*Exercise instructions*:
How many lines in the material below contain the word "nonceb"? Write only the number.

*Material provided*:
◇ ◇ ◇ ◇ ◇

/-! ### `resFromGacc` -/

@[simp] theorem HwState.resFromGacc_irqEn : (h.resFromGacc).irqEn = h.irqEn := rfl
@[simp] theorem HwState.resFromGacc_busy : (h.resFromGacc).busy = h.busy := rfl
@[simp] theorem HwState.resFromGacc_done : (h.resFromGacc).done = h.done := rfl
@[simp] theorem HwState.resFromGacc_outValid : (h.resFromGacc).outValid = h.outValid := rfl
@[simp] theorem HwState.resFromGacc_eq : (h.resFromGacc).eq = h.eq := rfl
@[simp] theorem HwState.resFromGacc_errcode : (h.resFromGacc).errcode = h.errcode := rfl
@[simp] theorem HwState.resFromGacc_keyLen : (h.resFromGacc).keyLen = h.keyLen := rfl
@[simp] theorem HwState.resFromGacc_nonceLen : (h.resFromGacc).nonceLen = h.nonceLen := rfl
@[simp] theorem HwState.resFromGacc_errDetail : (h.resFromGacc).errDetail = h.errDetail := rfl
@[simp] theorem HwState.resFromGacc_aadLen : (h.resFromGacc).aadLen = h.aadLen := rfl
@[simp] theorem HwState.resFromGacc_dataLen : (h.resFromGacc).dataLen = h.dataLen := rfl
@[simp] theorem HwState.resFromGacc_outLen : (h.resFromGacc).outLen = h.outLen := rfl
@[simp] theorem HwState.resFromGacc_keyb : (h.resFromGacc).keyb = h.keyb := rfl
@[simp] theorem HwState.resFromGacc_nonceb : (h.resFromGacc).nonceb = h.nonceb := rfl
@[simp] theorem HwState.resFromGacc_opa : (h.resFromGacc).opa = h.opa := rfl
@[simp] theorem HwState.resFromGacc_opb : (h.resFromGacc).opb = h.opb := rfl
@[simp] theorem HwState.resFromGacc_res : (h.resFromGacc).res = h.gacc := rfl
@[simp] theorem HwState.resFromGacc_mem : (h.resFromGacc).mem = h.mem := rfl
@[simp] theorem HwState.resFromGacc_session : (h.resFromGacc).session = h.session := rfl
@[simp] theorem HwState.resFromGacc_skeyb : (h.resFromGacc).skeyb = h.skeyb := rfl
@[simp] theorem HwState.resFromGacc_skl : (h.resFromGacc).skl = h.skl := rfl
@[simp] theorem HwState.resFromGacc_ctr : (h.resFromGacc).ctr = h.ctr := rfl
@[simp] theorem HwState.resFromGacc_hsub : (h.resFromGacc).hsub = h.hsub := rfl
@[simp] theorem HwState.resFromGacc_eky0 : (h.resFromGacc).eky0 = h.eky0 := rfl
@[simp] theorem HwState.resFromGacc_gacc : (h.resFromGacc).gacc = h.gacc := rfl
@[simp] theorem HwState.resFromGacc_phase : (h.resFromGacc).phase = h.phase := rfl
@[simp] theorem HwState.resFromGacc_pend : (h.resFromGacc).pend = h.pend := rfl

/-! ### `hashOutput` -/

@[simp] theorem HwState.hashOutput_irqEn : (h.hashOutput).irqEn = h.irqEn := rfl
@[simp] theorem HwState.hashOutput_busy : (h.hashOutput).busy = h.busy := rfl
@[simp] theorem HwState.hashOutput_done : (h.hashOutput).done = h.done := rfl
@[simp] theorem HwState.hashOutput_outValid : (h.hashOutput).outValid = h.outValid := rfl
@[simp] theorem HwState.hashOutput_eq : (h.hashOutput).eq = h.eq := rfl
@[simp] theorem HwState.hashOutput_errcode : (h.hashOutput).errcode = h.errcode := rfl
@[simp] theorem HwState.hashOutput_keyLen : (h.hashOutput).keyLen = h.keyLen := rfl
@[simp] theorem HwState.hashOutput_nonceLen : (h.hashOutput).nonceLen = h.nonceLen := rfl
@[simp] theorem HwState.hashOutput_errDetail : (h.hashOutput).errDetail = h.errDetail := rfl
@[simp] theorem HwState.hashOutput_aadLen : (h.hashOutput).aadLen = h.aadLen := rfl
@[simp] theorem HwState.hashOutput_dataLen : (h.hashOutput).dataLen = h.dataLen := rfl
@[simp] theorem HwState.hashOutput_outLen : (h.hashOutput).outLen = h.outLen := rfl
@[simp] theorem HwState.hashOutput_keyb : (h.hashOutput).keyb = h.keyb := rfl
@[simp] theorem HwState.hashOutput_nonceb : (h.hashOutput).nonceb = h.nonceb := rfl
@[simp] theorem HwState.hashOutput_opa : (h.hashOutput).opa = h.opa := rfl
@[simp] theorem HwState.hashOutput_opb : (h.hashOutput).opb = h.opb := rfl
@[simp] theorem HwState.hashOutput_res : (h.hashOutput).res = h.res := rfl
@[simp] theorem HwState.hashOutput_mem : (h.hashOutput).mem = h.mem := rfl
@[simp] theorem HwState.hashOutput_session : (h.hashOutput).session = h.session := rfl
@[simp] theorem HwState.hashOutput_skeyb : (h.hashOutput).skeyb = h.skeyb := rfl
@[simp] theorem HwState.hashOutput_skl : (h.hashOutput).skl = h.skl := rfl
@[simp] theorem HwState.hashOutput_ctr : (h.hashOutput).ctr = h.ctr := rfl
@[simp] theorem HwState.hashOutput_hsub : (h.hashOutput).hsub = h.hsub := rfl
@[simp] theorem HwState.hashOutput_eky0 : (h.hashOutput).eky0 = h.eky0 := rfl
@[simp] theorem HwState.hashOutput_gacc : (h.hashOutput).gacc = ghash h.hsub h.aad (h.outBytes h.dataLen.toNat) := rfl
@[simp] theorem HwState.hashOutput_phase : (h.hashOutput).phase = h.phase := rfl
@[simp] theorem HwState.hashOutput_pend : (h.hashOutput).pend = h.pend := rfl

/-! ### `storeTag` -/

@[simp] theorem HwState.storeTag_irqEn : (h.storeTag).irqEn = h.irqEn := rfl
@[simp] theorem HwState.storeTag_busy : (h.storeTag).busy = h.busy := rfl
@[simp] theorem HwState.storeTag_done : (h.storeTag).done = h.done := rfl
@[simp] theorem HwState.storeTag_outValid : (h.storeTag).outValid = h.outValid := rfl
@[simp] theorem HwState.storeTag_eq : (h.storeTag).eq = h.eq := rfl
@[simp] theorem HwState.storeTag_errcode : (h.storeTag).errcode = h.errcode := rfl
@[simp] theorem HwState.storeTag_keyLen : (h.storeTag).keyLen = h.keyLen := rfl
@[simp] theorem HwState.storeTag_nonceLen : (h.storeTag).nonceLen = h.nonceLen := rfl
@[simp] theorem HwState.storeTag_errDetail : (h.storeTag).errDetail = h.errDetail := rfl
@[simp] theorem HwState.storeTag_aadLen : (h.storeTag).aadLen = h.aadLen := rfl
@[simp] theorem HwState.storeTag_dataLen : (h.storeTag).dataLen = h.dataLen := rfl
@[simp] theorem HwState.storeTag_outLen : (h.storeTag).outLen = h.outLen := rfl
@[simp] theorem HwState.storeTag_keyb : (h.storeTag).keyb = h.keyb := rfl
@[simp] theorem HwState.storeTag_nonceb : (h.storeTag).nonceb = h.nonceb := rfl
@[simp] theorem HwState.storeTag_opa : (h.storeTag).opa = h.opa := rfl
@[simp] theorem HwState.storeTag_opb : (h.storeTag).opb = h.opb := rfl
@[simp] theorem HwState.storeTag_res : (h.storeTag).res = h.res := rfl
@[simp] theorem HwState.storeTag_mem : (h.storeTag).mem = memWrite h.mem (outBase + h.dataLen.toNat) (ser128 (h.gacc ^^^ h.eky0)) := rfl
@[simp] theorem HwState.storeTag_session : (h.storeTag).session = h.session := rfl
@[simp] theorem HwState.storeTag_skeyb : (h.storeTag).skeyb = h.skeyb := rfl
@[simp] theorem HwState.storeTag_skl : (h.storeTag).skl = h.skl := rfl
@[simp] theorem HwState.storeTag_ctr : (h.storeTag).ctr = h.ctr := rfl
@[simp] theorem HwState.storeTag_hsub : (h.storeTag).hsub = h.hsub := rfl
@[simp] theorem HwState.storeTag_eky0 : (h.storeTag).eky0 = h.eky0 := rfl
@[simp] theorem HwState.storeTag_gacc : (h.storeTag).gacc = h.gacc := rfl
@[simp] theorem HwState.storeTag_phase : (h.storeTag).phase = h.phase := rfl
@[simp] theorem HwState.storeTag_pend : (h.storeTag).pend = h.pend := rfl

◇ ◇ ◇ ◇ ◇

*Solution for this task*:
3